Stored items
-- Opening Marker --
-- ==== Sys2Proof/Certificates/Slice0/Obligations.lean ====
section
/-! DEFINITION. The statements for the provers, from the numbered rules of spec/. OBLIGATIONS.json lists them in this
order with their tier, basis and citations. `s.pc + 2` and `s.pc + 4` are modulo 2^16 by the spec's decision D16 (log 16);
that differs from the rules' plain `PC + 2` only from a PC above 0xFFFB, where nothing is ever fetched (R102). -/

open Sys2Proof Sys2Proof.Machine

/-! ### Decoding and encoding -/

/-- A few words written out from the encodings of 30_encoding.md R73 decode to what they stand for. -/
def Obligations.DecodedWordsFromTheSpec : Prop :=
  decodeBytes [0x00, 0xE0] = .decoded .cls [] ∧
  decodeBytes [0x1A, 0xBC] = .decoded (.jp 0xABC) [] ∧
  decodeBytes [0x3A, 0x7F] = .decoded (.seVxKk 0xA 0x7F) [] ∧
  decodeBytes [0x7E, 0x81] = .decoded (.addVxKk 0xE 0x81) [] ∧
  decodeBytes [0x8A, 0xB7] = .decoded (.subnVxVy 0xA 0xB) [] ∧
  decodeBytes [0xA1, 0x23] = .decoded (.ldINnn 0x123) [] ∧
  decodeBytes [0xDA, 0xBF] = .decoded (.drwVxVyN 0xA 0xB 0xF) [] ∧
  decodeBytes [0xE1, 0xA1] = .decoded (.sknpVx 1) [] ∧
  decodeBytes [0xF1, 0x65] = .decoded (.ldVxMem 1) [] ∧
  decodeBytes [0x00, 0x00] = .illegalOpcode 0x0000 ∧
  decodeBytes [0x5A, 0xB1] = .illegalOpcode 0x5AB1

/-- 00_scope.md R12, whole: what split, merge and merge_u16 are, and that each pair is a round trip. -/
def Obligations.SplitAndMergeRoundTrip : Prop :=
  (∀ b : Byte, (split b).1.toNat = b.toNat / 16 ∧ (split b).2.toNat = b.toNat % 16) ∧
  (∀ h l : Nibble, (merge h l).toNat = 16 * h.toNat + l.toNat) ∧
  (∀ n0 n1 n2 n3 : Nibble,
    (mergeU16 n0 n1 n2 n3).toNat = 4096 * n0.toNat + 256 * n1.toNat + 16 * n2.toNat + n3.toNat) ∧
  (∀ b : Byte, merge (split b).1 (split b).2 = b) ∧
  (∀ n0 n1 n2 n3 : Nibble,
    split (highByte (mergeU16 n0 n1 n2 n3)) = (n0, n1) ∧ split (lowByte (mergeU16 n0 n1 n2 n3)) = (n2, n3))

/-- Decoding the two bytes of any instruction gives it back, with every operand at every value, and leaves the bytes
after it (30_encoding.md R70 to R74). -/
def Obligations.DecodeOfEncodeIsTheInstruction : Prop :=
  ∀ (i : Instr) (rest : List Byte), decodeBytes (encodeBytes i ++ rest) = .decoded i rest

/-- A legal word has one meaning: encoding what it decodes to gives the word back (30_encoding.md R72, R75). -/
def Obligations.EncodeOfDecodeIsTheWord : Prop :=
  ∀ (op : Word) (i : Instr), decodeWord op = some i → encode i = op

/-- The decoder takes exactly the words of the opcode map, each to an instruction of the row that selects it, and no
word has two rows (30_encoding.md R73, R75, R76). The rows `0nnn` are the spec's decision D1 (log 17). -/
def Obligations.DecoderFollowsTheOpcodeMap : Prop :=
  (∀ op : Word, decodeWord op = none ↔ legalWord op = false) ∧
  (∀ (op : Word) (i : Instr), decodeWord op = some i → i.row ∈ opcodeTable ∧ i.row.selects op = true) ∧
  (∀ r ∈ opcodeTable, ∀ r' ∈ opcodeTable, ∀ op : Word, r.selects op = true → r'.selects op = true → r = r')

/-! ### The cycle -/

/-- Fetch is big-endian (20_memory.md R53, 40_cycle.md R102): 256 times the byte at PC plus the byte at PC + 1; and past
0xFFE it is MemOutOfRange, by the spec's decision D2 (log 8). -/
def Obligations.FetchIsBigEndianAndChecked : Prop :=
  ∀ s : State,
    (s.pc.toNat ≤ 0xFFE → ∃ op, s.fetchWord = .ok op ∧
      op.toNat = 256 * (s.byteAt s.pc.toNat).toNat + (s.byteAt (s.pc.toNat + 1)).toNat) ∧
    (0xFFE < s.pc.toNat → s.fetchWord = .error (.memOutOfRange (max s.pc.toNat 0x1000)))

/-- A step runs the decoded instruction: its execute stage, then one tick of each timer unless the execute stage
faulted (40_cycle.md R101, R107, R108). -/
def Obligations.StepRunsTheDecodedInstruction : Prop :=
  ∀ (s : State) (i : Instr), s.admitted → s.pc.toNat ≤ 0xFFE →
    decodeBytes [s.byteAt s.pc.toNat, s.byteAt (s.pc.toNat + 1)] = .decoded i [] →
    step s = endCycle (exec i s) ∧
    ∀ t, exec i s = .next t →
      (t.fault = none → step s = .next { t with
        dt := if t.dt = 0 then 0 else t.dt - 1
        st := if t.st = 0 then 0 else t.st - 1 }) ∧
      (t.fault ≠ none → step s = .next t)

/-- A PC that cannot be fetched from, and an illegal word: the step latches the fault and changes nothing else; no
tick, PC not advanced (40_cycle.md R102, R108, 60_exceptions.md R223, R224; decisions D2, D14, logs 8 and 18). -/
def Obligations.FetchAndDecodeFaultsAreLatched : Prop :=
  ∀ s : State, s.admitted →
    (0xFFE < s.pc.toNat → step s = .next { s with fault := some (.memOutOfRange (max s.pc.toNat 0x1000)) }) ∧
    (∀ op, s.pc.toNat ≤ 0xFFE → op = wordOfBytes (s.byteAt s.pc.toNat) (s.byteAt (s.pc.toNat + 1)) →
      legalWord op = false → step s = .next { s with fault := some (.illegalOpcode op s.pc) })

/-- With a fault latched, Reset and the reads are admitted and nothing else is (10_state.md R36, 60_exceptions.md R220;
decision D14; that the answer is the outcome `fault` is the model's choice, log 4). -/
def Obligations.LatchedFaultStopsAllButResetAndReads : Prop :=
  ∀ (s : State) (f : Fault), s.fault = some f →
    act .reset s = .next { State.reset with draws := s.draws } ∧
    act .readFramebuffer s = .next s ∧ act .readWait s = .next s ∧
    ∀ a : HostAction, a ≠ .reset → a ≠ .readFramebuffer → a ≠ .readWait → act a s = .fault f

/-- Every admitted step answers a next state, and so does the execute stage of every instruction in every state: no
instruction is refused and none stops the machine by itself (40_cycle.md R100, R103). -/
def Obligations.AdmittedStepsAlwaysAnswerAState : Prop :=
  (∀ (i : Instr) (s : State), ∃ t, exec i s = .next t) ∧ (∀ s : State, s.admitted → ∃ t, step s = .next t)

/-- A step that latches a fault changes nothing but the latch: a precise fault (40_cycle.md R108, 60_exceptions.md R228;
decision D14, log 18). -/
def Obligations.FaultingStepChangesOnlyTheLatch : Prop :=
  ∀ s t : State, step s = .next t → t.fault ≠ none → t = { s with fault := t.fault }

/-- Which faults the execute stage can raise: each of the eight instructions that can fault has one faulting condition
and faults exactly then; no other instruction ever faults (60_exceptions.md R221, R227, R231; decisions D2 to D4, logs
8 to 10). -/
def Obligations.EveryFaultHasItsInstructionAndCondition : Prop :=
  ∀ (i : Instr) (s t : State) (f : Fault), s.good → exec i s = .next t → (t.fault = some f ↔ mayRaise i s f)

/-- Each timer falls by one a cycle while it is not zero, from the value an Fx15 or Fx18 of the same cycle wrote
(40_cycle.md R107); the same-cycle clause is an inference the spec marks as its own ("derived: from rule R101"). -/
def Obligations.TimersTickOnceEveryCycle : Prop :=
  ∀ (s t : State) (i : Instr), step s = .next t → t.good → s.fetchInstr = .ok i →
    (∀ x, i = .ldDtVx x → t.dt.toNat = (s.readV x).toNat - 1) ∧
    ((∀ x, i ≠ .ldDtVx x) → t.dt.toNat = s.dt.toNat - 1) ∧
    (∀ x, i = .ldStVx x → t.st.toNat = (s.readV x).toNat - 1) ∧
    ((∀ x, i ≠ .ldStVx x) → t.st.toNat = s.st.toNat - 1)

/-- How PC moves: by 2, or by 2 or 4 for the six skips, except where the four control transfers set it
(40_cycle.md R104 to R106; modulo 2^16 by decision D16, log 16). -/
def Obligations.ProgramCounterMovesByTwoOrFour : Prop :=
  ∀ (i : Instr) (s t : State), s.good → exec i s = .next t → t.good → setsPcDirectly i = false →
    (isSkip i = false → t.pc = s.pc + 2) ∧
    (isSkip i = true → (t.pc = s.pc + 2 ∨ t.pc = s.pc + 4) ∧ t = { s with pc := t.pc })

/-! ### Who changes what -/

/-- The list of 10_state.md R21 and R23: an instruction leaves every general register it does not name as a
destination, and VF unless it is one of the six or names F (decisions D6, D7, logs 12 and 13). -/
def Obligations.OnlyNamedRegistersAreWritten : Prop :=
  ∀ (i : Instr) (s t : State) (r : Reg), exec i s = .next t → mayWriteV i r = false → t.readV r = s.readV r

/-- Memory changes in a cycle only by Fx33 and Fx55 (20_memory.md R50, R55). -/
def Obligations.OnlyTwoInstructionsStore : Prop :=
  ∀ (i : Instr) (s t : State), exec i s = .next t → (∀ x, i ≠ .ldBVx x) → (∀ x, i ≠ .ldMemVx x) →
    t.mem = s.mem ∧ ∀ a, t.byteAt a = s.byteAt a

/-- The framebuffer is changed by no action of the host but Reset and by no cycle but one that executes 00E0 or Dxyn
(10_state.md R31). -/
def Obligations.OnlyClearAndDrawChangeTheFramebuffer : Prop :=
  ∀ (a : HostAction) (s t : State), act a s = .next t → a ≠ .reset →
    (a = .cycle → s.fetchInstr ≠ .ok .cls ∧ ∀ x y n, s.fetchInstr ≠ .ok (.drwVxVyN x y n)) →
    ∀ row col, t.pixel row col = s.pixel row col

/-- Only SetKeys (and Reset) writes the key latch; the core never does (10_state.md R32). -/
def Obligations.OnlySetKeysWritesTheLatch : Prop :=
  ∀ (a : HostAction) (s t : State), act a s = .next t → a ≠ .reset → (∀ ks, a ≠ .setKeys ks) → t.keys = s.keys

/-- The wait flag is set by a cycle that executes Fx0A only, with its x in keyboard_register, and cleared by KeyResolve
(or Reset) only (10_state.md R33). -/
def Obligations.WaitFlagHasOneSetterAndOneClearer : Prop :=
  ∀ (a : HostAction) (s t : State), act a s = .next t → a ≠ .reset →
    (s.waiting = false → t.waiting = true → a = .cycle ∧ ∃ x, s.fetchInstr = .ok (.ldVxK x) ∧ t.keyReg = x) ∧
    (s.waiting = true → t.waiting = false → ∃ k, a = .keyResolve k) ∧
    (t.keyReg ≠ s.keyReg → a = .cycle ∧ s.fetchInstr = .ok (.ldVxK t.keyReg))

/-- Only 2nnn and 00EE touch the stack or SP (10_state.md R28). -/
def Obligations.OnlyCallAndReturnTouchTheStack : Prop :=
  ∀ (i : Instr) (s t : State), exec i s = .next t → (∀ nnn, i ≠ .call nnn) → i ≠ .ret →
    t.sp = s.sp ∧ t.stack = s.stack

/-- Only Annn, Fx1E and Fx29 write I (10_state.md R24; that the four memory instructions leave it is decision D8, log
13). -/
def Obligations.OnlyThreeInstructionsWriteI : Prop :=
  ∀ (i : Instr) (s t : State), exec i s = .next t → (∀ nnn, i ≠ .ldINnn nnn) → (∀ x, i ≠ .addIVx x) →
    (∀ x, i ≠ .ldFVx x) → t.i = s.i

/-- The phase is moved by Initialize, LoadProgram and Reset alone (10_state.md R35), and a latched fault is cleared by
Reset alone (R36; decision D14). -/
def Obligations.PhaseAndLatchMoveAsTheLifecycleSays : Prop :=
  ∀ (a : HostAction) (s t : State), act a s = .next t → a ≠ .reset →
    ((s.phase = .idle ∧ t.phase = .ready ∧ ∃ font, a = .initializeFont font) ∨
     (s.phase = .ready ∧ t.phase = .running ∧ ∃ image, a = .loadProgram image) ∨ t.phase = s.phase) ∧
    (s.fault ≠ none → t.fault = s.fault)

/-! ### Invariants -/

/-- Every step keeps memory in its canonical form: only addresses that exist, rising, no entry an unlisted address
equals (20_memory.md R50, R52). -/
def Obligations.StepKeepsMemoryCanonical : Prop :=
  ∀ s t : State, s.memoryCanonical → step s = .next t → t.memoryCanonical

/-- Every step keeps PC at most 0x10FE and every live return address at most 0x1000: the bounds of 20_memory.md R64. -/
def Obligations.StepKeepsAddressesBounded : Prop :=
  ∀ s t : State, s.addressesBounded → step s = .next t → t.addressesBounded

/-- The reset state meets both invariants (10_state.md R38). -/
def Obligations.ResetMeetsTheInvariants : Prop :=
  State.reset.memoryCanonical ∧ State.reset.addressesBounded

/-- Both invariants hold after every list of host actions, images and fonts of every content among them, from every
state that meets them (47_host_interface.md R200 to R206). -/
def Obligations.HostActionsKeepTheInvariants : Prop :=
  ∀ (actions : List HostAction) (s t : State), s.memoryCanonical → s.addressesBounded →
    actAll actions s = .next t → t.memoryCanonical ∧ t.addressesBounded

/-- In the canonical form, memories that read alike at every address are equal data. -/
def Obligations.EqualReadsMeanEqualMemories : Prop :=
  ∀ m m' : List Host.Cell, Memory.wf m = true → Memory.wf m' = true →
    (∀ a, Memory.read m a = Memory.read m' a) → m = m'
-- Closing Marker --
» **Required action**: Copy out, word for word, the part of the entries above that begins at the line with "decodeBytes [s.byteAt s.pc.toNat, s.byteAt" and ends at the line with "def Obligations.AdmittedStepsAlwaysAnswerAState : Prop", including both.

» **Response area**:
    decodeBytes [s.byteAt s.pc.toNat, s.byteAt (s.pc.toNat + 1)] = .decoded i [] →
    step s = endCycle (exec i s) ∧
    ∀ t, exec i s = .next t →
      (t.fault = none → step s = .next { t with
        dt := if t.dt = 0 then 0 else t.dt - 1
        st := if t.st = 0 then 0 else t.st - 1 }) ∧
      (t.fault ≠ none → step s = .next t)

/-- A PC that cannot be fetched from, and an illegal word: the step latches the fault and changes nothing else; no
tick, PC not advanced (40_cycle.md R102, R108, 60_exceptions.md R223, R224; decisions D2, D14, logs 8 and 18). -/
def Obligations.FetchAndDecodeFaultsAreLatched : Prop :=
  ∀ s : State, s.admitted →
    (0xFFE < s.pc.toNat → step s = .next { s with fault := some (.memOutOfRange (max s.pc.toNat 0x1000)) }) ∧
    (∀ op, s.pc.toNat ≤ 0xFFE → op = wordOfBytes (s.byteAt s.pc.toNat) (s.byteAt (s.pc.toNat + 1)) →
      legalWord op = false → step s = .next { s with fault := some (.illegalOpcode op s.pc) })

/-- With a fault latched, Reset and the reads are admitted and nothing else is (10_state.md R36, 60_exceptions.md R220;
decision D14; that the answer is the outcome `fault` is the model's choice, log 4). -/
def Obligations.LatchedFaultStopsAllButResetAndReads : Prop :=
  ∀ (s : State) (f : Fault), s.fault = some f →
    act .reset s = .next { State.reset with draws := s.draws } ∧
    act .readFramebuffer s = .next s ∧ act .readWait s = .next s ∧
    ∀ a : HostAction, a ≠ .reset → a ≠ .readFramebuffer → a ≠ .readWait → act a s = .fault f

/-- Every admitted step answers a next state, and so does the execute stage of every instruction in every state: no
instruction is refused and none stops the machine by itself (40_cycle.md R100, R103). -/
def Obligations.AdmittedStepsAlwaysAnswerAState : Prop :=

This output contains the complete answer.